(adsbygoogle = window.adsbygoogle || []).push({}); 1. The problem statement, all variables and given/known data

Non uniform slab of charge density [tex]\rhov = \rho_{0}cos(pi*x/(2d))[/tex]

extends infinitely in the y and z planes is present between -d < x < d.

Find the Electric Field everywhere.

2. Relevant equations

[tex]\int\epsilon_{0}{E^\rightarrow}\bullet{ds^\rightarrow}= \int\rho_{v}dv[/tex]

3. The attempt at a solution

So I have an understanding of how Gauss' Integral Law is supposed to function but this semi-infinite slab is confusing me.

First I will attempt to solve the rhs of Gauss' integral law

[tex]\int\rho_{v}dv = \int_{0}^{L}\int_{0}^{W}\int_{-d}^{d}\rho_{0}cos(\pi x/(2d))dxdydz = \int_{0}^{L}\int_{0}^{W}\frac{2d\rho_{0}sin(\pi x/(2d))}{\pi} |^{d}_{-d}dydz = \frac{4d\rho_{0}WL}{\pi} [/tex]

Now I believe I did that correct the lhs has me much more confused.

Since it is infinite about the y and z axis wouldn't it observe some of the same principles as a infinite sheet charge?

I dont believe we can define ds as the surface area is infinite.
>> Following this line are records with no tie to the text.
-- ==== Sys2Proof/Laws/Parts.lean ====
section
/-! SUPPORT. The parts of State that each command may change. -/

namespace Sys2Proof.Machine

/-- The parts of State that a command may change, as the number that hides them. -/
def parts (c : Instr) : Nat :=
  match c with
  | .aonRstAssert => 0x1FFFFFFFFFFFFFFFFFFFFFFFFFFFFFFFFFFFFFFFFFFFF
  | .aonRstRelease _ _ _ _ => 0x6A04020800000000000000000000C0501000000088F5
  | .aonStartDone => 0x60000000000000180000000000000000000000000084
  | .imgWordAck _ _ => 0x6000005920000458020000002000000010000000A007
  | .imgWordTimeout => 0x6000005F200004500200000020000000100000008003
  | .imgVerifyDone => 0x6000004800000000000000000000000010000000C007
  | .fuseWordAck _ => 0x6000000800000000000000000000000010000000F007
  | .fuseWordTimeout => 0x6000001F200000000000000000000000100000008003
  | .pllLock => 0x6A7FFFF920020C7C020000002000C05C10000034940C
  | .pllLockTimeout => 0x6A04021F20600000000000000000C050100000009003
  | .phyZqDone _ => 0x60000008018000000000000000000000100000018007
  | .phyZqTimeout => 0x6000001F200000000000000000000000100000008003
  | .i3cTransactionDone _ _ _ => 0x60000000000000000000000000000000000000010000
  | .i3cTransactionTimeout _ _ _ => 0x60000017200000000000000000000000000000010000
  | .sidebandDone => 0x684000192000000000004000030000001FEC803C8007
  | .dimmInitDone _ _ => 0x6842B0192008000000000000010002001CFC8036800F
  | .dimmInitTimeout _ => 0x6800B01F2000000000000000000002001CFC8036800F
  | .trainingStepDone _ _ _ => 0xE806F0192000000000204000032AEE001CFC803E800F
  | .trainingStepTimeout _ _ => 0xE806F01F2000000000204000032AEE001CFC803E800F
  | .carveOutDone => 0x60000000000000000000000000000000000000000004
  | .carveOutWatchdog _ => 0x6000001F200000000000000000000000100000008003
  | .serviceEntry => 0x6B0C23080000905800F82F230000C050100071800001
  | .regionZeroed _ => 0x680000080000000000000000000000000000007C0000
  | .registerWrite _ => 0x6BFFFFF96063F7DA02D9D43F26A8D2561000001C1000
  | .sqWrite _ => 0x6BFFFFF96063F7DA02D9D43F26A8D2561000001C1000
  | .ppWrite _ => 0x6BFFFFF96063F7DA02D9D43F26A8D2561000001C1000
  | .ppConfirm _ => 0x6BFFFFF96063F7DA02D9D43F26A8D2561000001C1000
  | .ppWindowExpiry => 0x60800011200000000000000000000000000000000000
  | .glbLockSet _ _ => 0x60C00011206000000000000000000000000000001000
  | .indexWrite _ => 0x6BFFFFF96063F7DA02D9D43F26A8D2561000001C1000
  | .evtDataRead _ _ => 0x60000010400000000000000000000000000000000000
  | .evtFlush _ _ => 0x60000010400000000000000000000000000000000000
  | .domSnapDataRead _ => 0x60000000000000003000000000000000000000000000
  | .qptDataAccess _ => 0x60400000006000000000000000000002000000001000
  | .qptRdSelWrite _ _ => 0x60400000006000000000000000000000000000001000
  | .qptCommit _ _ => 0x60C00811206000000000000000000004000000001000
  | .phyLlSelWrite _ _ => 0x60400000006000000000000000001000000000001000
  | .phyLlDataRead _ => 0x60400000000000000000000000000000000000000000
  | .rasRplDataRead _ => 0x60400000000000000000000000000000000000000000
  | .mapProbe _ _ => 0x60410000006000000000000000000000000000001000
  | .read _ _ => 0x6F04071120000000000000000000C050100000200000
  | .writeFull _ _ => 0x6F04071120000000000000000000C050100000200000
  | .writePartial _ _ => 0x6F04071120000000000000000000C050100000200000
  | .writePoison _ _ => 0x6F04071120000000000000000000C050100000200000
  | .barrier _ _ => 0x6F04071120000000000000000000C050100000200000
  | .peerMirrorWrite _ _ => 0x6F04071120000000000000000000C050100000200000
  | .peerMirrorRead _ _ => 0x6F04071120000000000000000000C050100000200000
  | .peerMessage _ _ => 0x6F04071120000000000000000000C050100000200000
  | .reservedOpcode _ _ _ => 0x6F04071120000000000000000000C050100000200000
  | .writeDataBeat _ _ _ => 0x6B04028000000000010000000000C050100000200000
  | .creditReturn _ => 0x61000000000000000000000000000180000000000000
  | .portTransactionTimeout _ _ => 0x6B04021720000000000000000000C050100000000000
  | .rtpUrgentChange _ => 0x6A04020000000000000000000000C070100000000000
  | .egpRequestIssue _ => 0x6B0A13BB20001002028FC002E80000000000001C0000
  | .egpResponse _ _ _ _ _ _ => 0x6B0E139B2000100202CFD43F6800C0501000001C0000
  | .egpSlotTimeout _ => 0x6B0A139F20001002028FD01E680000000000001C0000
  | .qzReqRise _ _ => 0x6000000000000000000000000000000000007E000000
  | .pauseTakeEffect => 0x69002008000000000000000000000000100070000001
  | .deepPauseSrDone => 0x6800B0000008000000000000000000000CFC70008000
  | .qzHoldExpiry => 0x6B04220800000058000000000000C050100070000001
  | .qzReqFall => 0x6B04220800000058000000000000C050100072000001
  | .deepPauseExitDone => 0x6B04B20800180058000000000000C0501CFCF0008001
  | .drainBarrierComplete => 0x61000000000000000000000000000000000030000000
  | .ingressSelect _ => 0x6B06173B200000000209C0002000C0507000001C0000
  | .mntArbitrate _ => 0x6B0E231B200410000287C0022062CE005000007C0000
  | .schedulerIssue _ => 0x7B04B21F30080000008180002202CE005FFC801C8000
  | .readDecode _ _ => 0x6B0A031B200010000001C000206002000000001C0000
  | .mergeReadDecode _ _ => 0x6B02131B200000000209C000202002000000001C0000
  | .writeBurstDone _ => 0x6B000000000000000000000000000000000000000000
  | .heldReadRelease _ => 0x6B020213200000000000000020200000000000000000
  | .alertRecognised _ => 0x7B12031F200000000209C0002EC000000000807C0000
  | .alertRelease _ _ => 0x7800B017300000000080800000000000110000000000
  | .replayAttemptEnd _ => 0x68021013200000000080000000000000000000000000
  | .alertHeldLowTimeout _ => 0x78001017300000000000800000000000000000000000
  | .channelRecoveryDone _ => 0x7B12931F200000000289C0002EC002000CFC807C0000
  | .channelRecoveryTimeout _ => 0x7B12031F200000000209C0002EC000000000807C0000
  | .progressWatchdogExpiry _ => 0x780090173000000000008000000000000CFC00000000
  | .refreshSlot _ _ => 0x6800B0040008000000000000000000001CFD80000000
  | .refreshPostpone _ _ => 0x60008000000000000000000000000000000080000000
  | .mr4Poll _ _ => 0x68000431221000000000000000000000000200000000
  | .backoffRfmDeadline _ => 0x60000017200000000000000000000000030000000000
  | .epochAdvance _ _ => 0x68000000000000000000000000000000086C80000000
  | .ledgerFetchDone _ _ => 0x6802801320000000000000000020020000F800000000
  | .ledgerFetchTimeout _ => 0x6800801720000000000000000000000000F800000000
  | .refillTick => 0x62000C3320000000000000000000000D500000000000
  | .qosGuaranteeMiss _ => 0x60000413200000000000000000000000100000000000
  | .wheelSlot => 0x60000000000000000000000000000000900000000000
  | .scoutPointDone _ _ _ => 0xE0040013200000000000000000000200000000000000
  | .scoutBackoffEnd _ _ => 0x60000000000000000000000000000200000000000000
  | .roleExchange _ _ => 0x60040013200000000000000000000E00000000000000
  | .forcedSwapWindow _ => 0x6804000000000000000000000002CE00000000000000
  | .swatchPeriodExpiry _ => 0x60000000000000000000000000000200000000000000
  | .swatchReq _ _ => 0x60800011206000000000000000000200000000001000
  | .swatchRunStart _ => 0x68040000000000000000000000000200000000000000
  | .swatchRunEnd _ _ => 0xE8040013200000000000000000000E00000000000000
  | .swatchHoldTimeout _ => 0x68040017200000000000000000000200000000000000
  | .runtimeTrainingTimeout _ => 0x68040017200000000000000000000200000000000000
  | .oscPeriodExpiry _ _ => 0x68000000001000000000000000000200000000000000
  | .lifelineSave _ => 0x68000000000000000000000000000800000000000000
  | .gearReq _ _ => 0x60C4001120600000000000000000C000000000001000
  | .gearChangeEnter => 0x6804B0080008000000000000000182001CFC00000001
  | .gearChangeDone _ => 0x6B04F20800180058000000000007C2501CFCF0008009
  | .gearPolicyWindow _ => 0x6804000000000000000000000004C000000000000000
  | .thermalPoll => 0xE0000433278000000000000000000000000000010000
  | .pmicPoll => 0x60000000000000000000000000000000000000010000
  | .powerDownEntry _ => 0x6800B0200008000000000000000000000CFC00000000
  | .selfRefreshEntry _ => 0x6800B0200008000000000000000000000CFC00008000
  | .selfRefreshWake _ => 0x6800B0000018000000000000000000000CFC80008000
  | .dormantEntry => 0x60000028080000000000000000000000100000000401
  | .dormantWake _ => 0x6BFFFFF96063F7DA02D9D43F26A8D2561000001C1000
  | .dormantTimerExpiry => 0x60000000002000000000000000000000000000001000
  | .wakeComplete => 0x6BFFFFF9607BF7DA02D9D43F26A8D2561CFCF01C9401
  | .pfNFall => 0x7B06B359307910500001C0002AC1C2501FFCF01C8081
  | .bindOffComplete => 0x60000019200000000000000000000000100000008401
  | .scrubReadDecode _ _ => 0x6802001320000000000000003AB80200000000000000
  | .scrubDeadlineMiss _ => 0x60020011200000000000000000200000000000000000
  | .scrubCfgCommit _ _ => 0x68C00011206000000000000000200000000000001000
  | .errorLeak => 0x60000000000000000000000000080000000000000000
  | .deviceMarked _ _ _ => 0x68020011200000000000000013080000000000000000
  | .pprStart _ _ => 0x68020011200000000000000001C00000000000000000
  | .pprModeEnter => 0x680090000000000000000000004000000CFC00000000
  | .pprDone _ => 0x68020011200000000000000001400000000000000000
  | .pprTimeout => 0x60000017200000000000000000400000000000000000
  | .sparingStart _ => 0x680290112000000000000000020000000CFC80000000
  | .sparingComplete _ => 0x680290112000000000000000130800000CFC80000000
  | .softRepairReq _ _ => 0x60C20011206000000000000000800000000000001000
  | .sparingReq _ _ => 0x60C20011206000000000000002000000000000001000
  | .clearCounters _ _ => 0x60C20011206000000000000000080000000000001000
  | .dbgReadLine _ _ => 0x68D00011206000000000000004000000000000001000
  | .dbgMrr _ _ => 0x68D00011206000000000000004000000000000001000
  | .dbgOpDone _ => 0x68120000000000000000000004200200000000000000
  | .heartbeatSend => 0x60000000000000000200030020000000000000000000
  | .heartbeatLoss => 0x6B00031F200010000089D71E200000000000001C0000
  | .helloSend => 0x60000000000000000200000020000000000000000000
  | .joinTimeout => 0x6B00031F2000100002D9F43F200000000000001C0000
  | .censusToken => 0x6000009120000002B900000020000000000000000000
  | .censusResult => 0x6000009120000002B900000020000000000000000000
  | .heartbeat => 0x6B000399200010000389D7DE200000000000001C0000
  | .reloadRequest => 0x60080051200094580300000020000000000000000000
  | .reloadAck => 0x60000040000004000100000000000000000000000000
  | .staleReply => 0x6B0403992000100003C9D4FF2000C0501000001C0000
  | .roleChange => 0x6B0403992000100003D9D4FF2000C0501000001C0000
  | .hello => 0x6B0003192000100003DFD4FF200000000000001C0000
  | .resilverStart => 0x6000008000000000030000C220000000000000000000
  | .resilverDone => 0x6000018000000000030000C220000000000000000000
  | .poisonLine => 0x6B04068000000000030000C02000C050100000200000
  | .resilverLine _ _ => 0x68020013200000000282000020200200000000000000
  | .roleChangeInitiate => 0x6B0003080000000002498000200000000000001C0000
  | .roleChangeConfirmTimeout => 0x6B04031F2000100000D9D43F2000C0501000001C0000
  | .mirRotate _ _ => 0x60C00111206000000048000000000000000000001000
  | .mirBreak _ _ => 0x6BC003192060100000C9D01E200000000000001C1000
  | .mirRejoin _ _ => 0x60C00111206000000040001000000000000000001000
  | .mirTakeover _ _ => 0x6BC003192060100002D9D43F200000000000001C1000
  | .censusPeriod => 0x6000009120000002FC00000020000000000000000000
  | .chiozResend _ => 0x60000000000000000000000020000000000000000000
  | .censusHopTimeout _ => 0x6000009720000003B800000020000000000000000000
  | .imgReload _ _ => 0x60C00051206004580200000020000000000000001000
  | .reloadFetchDone => 0x607FFFF920021C580200000020000000000000000000
  | .reloadQuiescePoint => 0x6A7FFFF9200A0C54020000002222C25C1CFC81C09405
  | .imgBcastReload _ _ => 0x60C80051206097DA0200000020000000000000001000
  | .imgBcastWithdraw _ _ => 0x60C80051206097DA0200000020000000000000001000
  | .reloadBcastResend _ => 0x60000057200004020000000020000000000000000000
  | .glgIDoorbell _ _ _ => 0x60280000006010000000000000000000000000001000
  | .glgIDescDataAccess _ _ => 0x60200000006010000000000000000000000000001000
  | .glgICplDataRead _ _ => 0x60280000000010000000000000000000000000000000
  | .glgStateDataAccess _ => 0x60400000006020000000000000000000000000001000
  | .glgIAbort _ _ _ => 0x60280011206010000000000020000000000000001000
  | .glgIFlush _ _ _ => 0x60280011206010000000000020000000000000001000
  | .jobStart _ => 0x60080011200010000000000020000000000000000000
  | .granuleDone _ _ => 0xE0080011200010000000000020000000000000200000
  | .jobEnd _ => 0x60280011200090000000000020000000000000000000
  | .granuleTimeout _ => 0x68080017200010000000000020000000000000000000
  | .freezeTakeEffect _ => 0x60280011200190000000000020000000000000000000
  | .mboxAssign _ _ => 0x68E80011206190000000000020000000000000001000
  | .mboxUnassign _ _ => 0x68E80011206190000000000020000000000000001000
  | .mboxAbort _ _ => 0x60E80011206110000000000020000000000000001000
  | .mboxFreeze _ _ => 0x60C80011206110000000000000000000000000001000
  | .mboxThaw _ _ => 0x60C80011206190000000000000000000000000001000
  | .mboxSave _ _ => 0x60C80011206120000000000000000000000000001000
  | .mboxRestore _ _ => 0x60C80011206110000000000000000000000000001000
  | .mboxNotify _ _ => 0x60E80011206100000000000000000000000000001000
  | .glgPuSwap _ _ => 0x60C800112060C0000000000000000000000000001000
  | .pvRearmPrecise _ _ => 0x60080000006000000000000000000000000000001000
  | .pvRearmImprecise _ _ => 0x60080000006000000000000000000000000000001000
  | .glgProbe _ _ => 0x60480000006000000000000000000000000000001000
  | .evtChainTake _ => 0x60000010E00000000000000000000000000000000000
  | .evtIrqDelayExpiry => 0x60000000400000000000000000000000000000000000
  | .vddqInvalid => 0x60000000000000000000000000000000000000008800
So that forces the use of the integral. Which is where I believe I am going wrong. There is only charge at the +x and -x axis outside of d and -d. How do I set up the Lhs?

[tex]\int_{0}^{L}\int_{0}^{W}\epsilon_{0}E a_{x}dydz = \epsilon_{0}EWL[/tex]

This cannot be correct because when applying Gauss' Differential Law there is no way to get the surface charge density without a x variable in which to differentiate.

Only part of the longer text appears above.